Cycle Diffusion is a text guided image-to-image generation model proposed in [Unifying Diffusion Models’ Latent Space, with Applications to CycleDiffusion and Guidance](https://huggingface.co/papers/2210.05559) by Chen Henry Wu, Fernando De la Torre.

The abstract from the paper is:

*Diffusion models have achieved unprecedented performance in generative modeling. The commonly-adopted formulation of the latent code of diffusion models is a sequence of gradually denoised samples, as opposed to the simpler (e.g., Gaussian) latent space of GANs, VAEs, and normalizing flows. This paper provides an alternative, Gaussian formulation of the latent space of various diffusion models, as well as an invertible DPM-Encoder that maps images into the latent space. While our formulation is purely based on the definition of diffusion models, we demonstrate several intriguing consequences. (1) Empirically, we observe that a common latent space emerges from two diffusion models trained independently on related domains. In light of this finding, we propose CycleDiffusion, which uses DPM-Encoder for unpaired image-to-image translation.

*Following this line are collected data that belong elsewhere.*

-- ==== Sys2Proof/Certificates/Slice0/Obligations.lean ====
section
/-!
DEFINITION. The statements for the provers, chapter by chapter. Where a statement speaks of a command's answer it uses the
words of Safety.lean: what the command changes, what it answers, and the effect it has.
-/

open Sys2Proof Sys2Proof.Machine

/-! ### The machine as a whole -/

/-- A step takes the command at the front of the queue, whole; with nothing waiting the part idles (log entry 4, the
model's choice). -/
def Obligations.StepRunsFrontCommand : Prop :=
  ∀ (c : Instr) (rest : List Instr) (s : State),
    step (s.setPending (c :: rest)) = exec c (s.setPending rest) ∧ (s.pending = [] → step s = .next s)

/-- No command stops the part (log entry 16, the model's reading), and none touches the queue, a reset included (log entry
30, the model's reading). While a power-on or pin reset lasts, every command but the resets themselves, their release, the
input lines and the passing of time leaves every piece of state as it is (R185; log entry 9, the model's reading of which
commands those are). -/
def Obligations.EveryCommandGoesOn : Prop :=
  ∀ (c : Instr) (s : State),
    (∃ t, exec c s = .next t ∧ t.pending = s.pending) ∧
    (s.loader.load = .noLoad → c ≠ .powerOnReset → c ≠ .pinReset → c ≠ .resetRelease → c ≠ .noticePeriod →
      (∀ x los lock grade, c ≠ .receiverConditionChange x los lock grade) → (∀ b, c ≠ .freezePinChange b) →
      exec c s = .next s)

/-! ### Resets and the identity load (chapter 11) -/

/-- Power-on and pin reset leave the blocks at the values the chapters give them (R41, R52, R66, R91, R110, R131,
R150, R153, R177, R185); the input lines stand (log entry 2), and so do the queue and the clock (log entries 30 and 3).
When a reset ends, a load begins, with the address phases of its transaction on the bus (R178, R179, R185), and the port
becomes ready with both slots empty (R153). The time until byte 0 is requested, from which its 10 ms run, is free (log
entry 17), and the event has no meaning outside a reset (log entry 20). What a log entry is named for is the model's
choice. -/
def Obligations.ResetsAndTheirRelease : Prop :=
  (∀ s : State, ∃ t, exec .powerOnReset s = .next t ∧ exec .pinReset s = .next t ∧
      t.pins = s.pins ∧ t.now = s.now ∧ t.pending = s.pending ∧
      t.loader = { load := .noLoad, image := [], byteTimer := none, bus := [], armed := false } ∧
      t.ring = none ∧ t.table = { circuits := [], cursor := none } ∧
      t.settings = { holdOff := 0, clearSoak := 10, settle := 300, dimThreshold := 6 } ∧
      (∀ x : Side,
        t.monitors.get x =
          { raw := .clear, declared := .clear, dimTimer := none, darkTimer := none, soakTimer := none } ∧
        (t.ports.get x).transmit = none ∧ (t.ports.get x).run = none ∧ (t.ports.get x).standing = none ∧
        (t.ports.get x).link = .down ∧ (t.ports.get x).downTimer = none ∧
        t.requests.sides.get x = { line := .none, operator := .none, settleTimer := none, echo := none } ∧
        (t.protocol.sides.get x).decided = .idle ∧ (t.protocol.sides.get x).realised = .idle ∧
        (t.protocol.sides.get x).answer = .stopped) ∧
      t.requests.records = [] ∧ t.requests.served = [] ∧ t.requests.role = .idle ∧
      t.plan = { sweep := none, restarts := 0, followUp := false, committed := none } ∧
      t.fabric.committed = none ∧ t.fabric.inFlight = none ∧ t.fabric.generation = 0 ∧
      t.fabric.freezeFlag = false ∧ t.gateOpen = false ∧
      t.mgmt.requestSlot = none ∧ t.mgmt.answerSlot = none ∧ t.mgmt.rdy = false ∧
      (∀ g : FaultGroup, t.attention.records.ofGroup g = none ∧ t.attention.causes.ofGroup g = false ∧
        t.attention.masks.ofGroup g = true) ∧
      t.attention.causes.plan = false ∧ t.attention.masks.plan = true ∧ t.attention.moreFaults = false ∧ t.attn = false) ∧
  (∀ s : State,
      (s.loader.load = .noLoad →
        Effects .resetRelease s [.loader, .mgmt] fun t =>
          t.loader.load = .loading ∧ t.loader.image = [] ∧
          t.loader.byteTimer = some (s.now + (addressPeriods s.now + 80)) ∧
          t.loader.bus = [.start, .device 0x50#7 false, .byteAddress 0x00#8, .start, .device 0x50#7 true] ∧
          t.loader.armed = s.loader.armed ∧ t.mgmt.requestSlot = none ∧ t.mgmt.answerSlot = none ∧ t.mgmt.rdy = true) ∧
      (s.loader.load ≠ .noLoad → exec .resetRelease s = .next s))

Furthermore, applying CycleDiffusion to text-to-image diffusion models, we show that large-scale text-to-image diffusion models can be used as zero-shot image-to-image editors. (2) One can guide pre-trained diffusion models and GANs by controlling the latent codes in a unified, plug-and-play formulation based on energy-based models. Using the CLIP model and a face recognition model as guidance, we demonstrate that diffusion models have better coverage of low-density sub-populations and individuals than GANs.*

Make sure to check out the Schedulers [guide](https://huggingface.co/using-diffusers/schedulers) to learn how to explore the tradeoff between scheduler speed and quality, and see the [reuse components across pipelines](https://huggingface.co/using-diffusers/loading#reuse-components-across-pipelines) section to learn how to efficiently load the same components into multiple pipelines.

### CycleDiffusionPipeline

#### class diffusers.CycleDiffusionPipeline

[\<source>](https://github.com/huggingface/diffusers/blob/v0.21.0/src/diffusers/pipelines/stable_diffusion/pipeline_cycle_diffusion.py#L125)

( vae: AutoencoderKLtext\_encoder: CLIPTextModeltokenizer: CLIPTokenizerunet: UNet2DConditionModelscheduler: DDIMSchedulersafety\_checker: StableDiffusionSafetyCheckerfeature\_extractor: CLIPImageProcessorrequires\_safety\_checker: bool = True )

Parameters

* **vae** ([AutoencoderKL](https://huggingface.co/docs/diffusers/v0.21.0/en/api/models/autoencoderkl#diffusers.AutoencoderKL)) — Variational Auto-Encoder (VAE) model to encode and decode images to and from latent representations.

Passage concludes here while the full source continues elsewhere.